** Record extracts follows **
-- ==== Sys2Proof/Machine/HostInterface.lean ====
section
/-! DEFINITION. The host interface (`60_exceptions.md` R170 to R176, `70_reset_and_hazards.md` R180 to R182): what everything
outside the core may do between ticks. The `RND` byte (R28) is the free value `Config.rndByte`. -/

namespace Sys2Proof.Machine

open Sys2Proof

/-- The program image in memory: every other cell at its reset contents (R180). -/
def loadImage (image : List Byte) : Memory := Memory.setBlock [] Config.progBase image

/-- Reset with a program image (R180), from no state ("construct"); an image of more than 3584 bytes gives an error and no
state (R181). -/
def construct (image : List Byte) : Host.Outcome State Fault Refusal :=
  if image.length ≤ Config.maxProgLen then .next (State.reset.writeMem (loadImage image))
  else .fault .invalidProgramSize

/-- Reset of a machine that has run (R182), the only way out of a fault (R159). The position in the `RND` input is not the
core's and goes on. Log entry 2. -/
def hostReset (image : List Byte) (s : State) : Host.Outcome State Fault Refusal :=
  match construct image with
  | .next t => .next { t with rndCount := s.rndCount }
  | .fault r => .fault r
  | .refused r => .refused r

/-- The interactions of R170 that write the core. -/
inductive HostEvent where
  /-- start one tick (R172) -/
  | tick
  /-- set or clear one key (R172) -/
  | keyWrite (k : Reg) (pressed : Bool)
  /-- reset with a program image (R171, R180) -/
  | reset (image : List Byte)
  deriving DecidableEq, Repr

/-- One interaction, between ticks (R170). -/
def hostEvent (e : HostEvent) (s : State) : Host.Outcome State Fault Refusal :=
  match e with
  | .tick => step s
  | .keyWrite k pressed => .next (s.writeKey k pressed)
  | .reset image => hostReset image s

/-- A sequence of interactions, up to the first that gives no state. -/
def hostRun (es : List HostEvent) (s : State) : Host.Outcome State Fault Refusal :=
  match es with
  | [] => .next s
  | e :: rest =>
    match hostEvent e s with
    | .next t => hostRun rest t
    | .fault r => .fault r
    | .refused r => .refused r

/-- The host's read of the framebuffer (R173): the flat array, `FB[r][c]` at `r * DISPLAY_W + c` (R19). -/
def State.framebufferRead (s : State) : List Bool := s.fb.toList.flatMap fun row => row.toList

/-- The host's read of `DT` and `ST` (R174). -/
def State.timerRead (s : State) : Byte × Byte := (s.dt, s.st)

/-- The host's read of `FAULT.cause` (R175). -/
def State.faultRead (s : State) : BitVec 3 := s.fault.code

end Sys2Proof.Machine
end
** End of Record extracts **
**Exercise aim**
Each line above is to be reproduced exactly. Leave none out.

**Solution for this problem**
-- ==== Sys2Proof/Machine/HostInterface.lean ====
section
/-! DEFINITION. The host interface (`60_exceptions.md` R170 to R176, `70_reset_and_hazards.md` R180 to R182): what everything
outside the core may do between ticks. The `RND` byte (R28) is the free value `Config.rndByte`. -/

namespace Sys2Proof.Machine

open Sys2Proof

/-- The program image in memory: every other cell at its reset contents (R180). -/
def loadImage (image : List Byte) : Memory := Memory.setBlock [] Config.progBase image

/-- Reset with a program image (R180), from no state ("construct"); an image of more than 3584 bytes gives an error and no
state (R181). -/
def construct (image : List Byte) : Host.Outcome State Fault Refusal :=
  if image.length ≤ Config.maxProgLen then .next (State.reset.writeMem (loadImage image))
  else .fault .invalidProgramSize

/-- Reset of a machine that has run (R182), the only way out of a fault (R159). The position in the `RND` input is not the
core's and goes on. Log entry 2. -/
def hostReset (image : List Byte) (s : State) : Host.Outcome State Fault Refusal :=
  match construct image with
  | .next t => .next { t with rndCount := s.rndCount }
  | .fault r => .fault r
  | .refused r => .refused r

/-- The interactions of R170 that write the core. -/
inductive HostEvent where
  /-- start one tick (R172) -/
  | tick
  /-- set or clear one key (R172) -/
  | keyWrite (k : Reg) (pressed : Bool)
  /-- reset with a program image (R171, R180) -/
  | reset (image : List Byte)
  deriving DecidableEq, Repr

/-- One interaction, between ticks (R170). -/
def hostEvent (e : HostEvent) (s : State) : Host.Outcome State Fault Refusal :=
  match e with
  | .tick => step s
  | .keyWrite k pressed => .next (s.writeKey k pressed)
  | .reset image => hostReset image s

/-- A sequence of interactions, up to the first that gives no state. -/
def hostRun (es : List HostEvent) (s : State) : Host.Outcome State Fault Refusal :=
  match es with
  | [] => .next s
  | e :: rest =>
    match hostEvent e s with
    | .next t => hostRun rest t
    | .fault r => .fault r
    | .refused r => .refused r

/-- The host's read of the framebuffer (R173): the flat array, `FB[r][c]` at `r * DISPLAY_W + c` (R19). -/
def State.framebufferRead (s : State) : List Bool := s.fb.toList.flatMap fun row => row.toList

/-- The host's read of `DT` and `ST` (R174). -/
def State.timerRead (s : State) : Byte × Byte := (s.dt, s.st)

/-- The host's read of `FAULT.cause` (R175). -/
def State.faultRead (s : State) : BitVec 3 := s.fault.code

end Sys2Proof.Machine
end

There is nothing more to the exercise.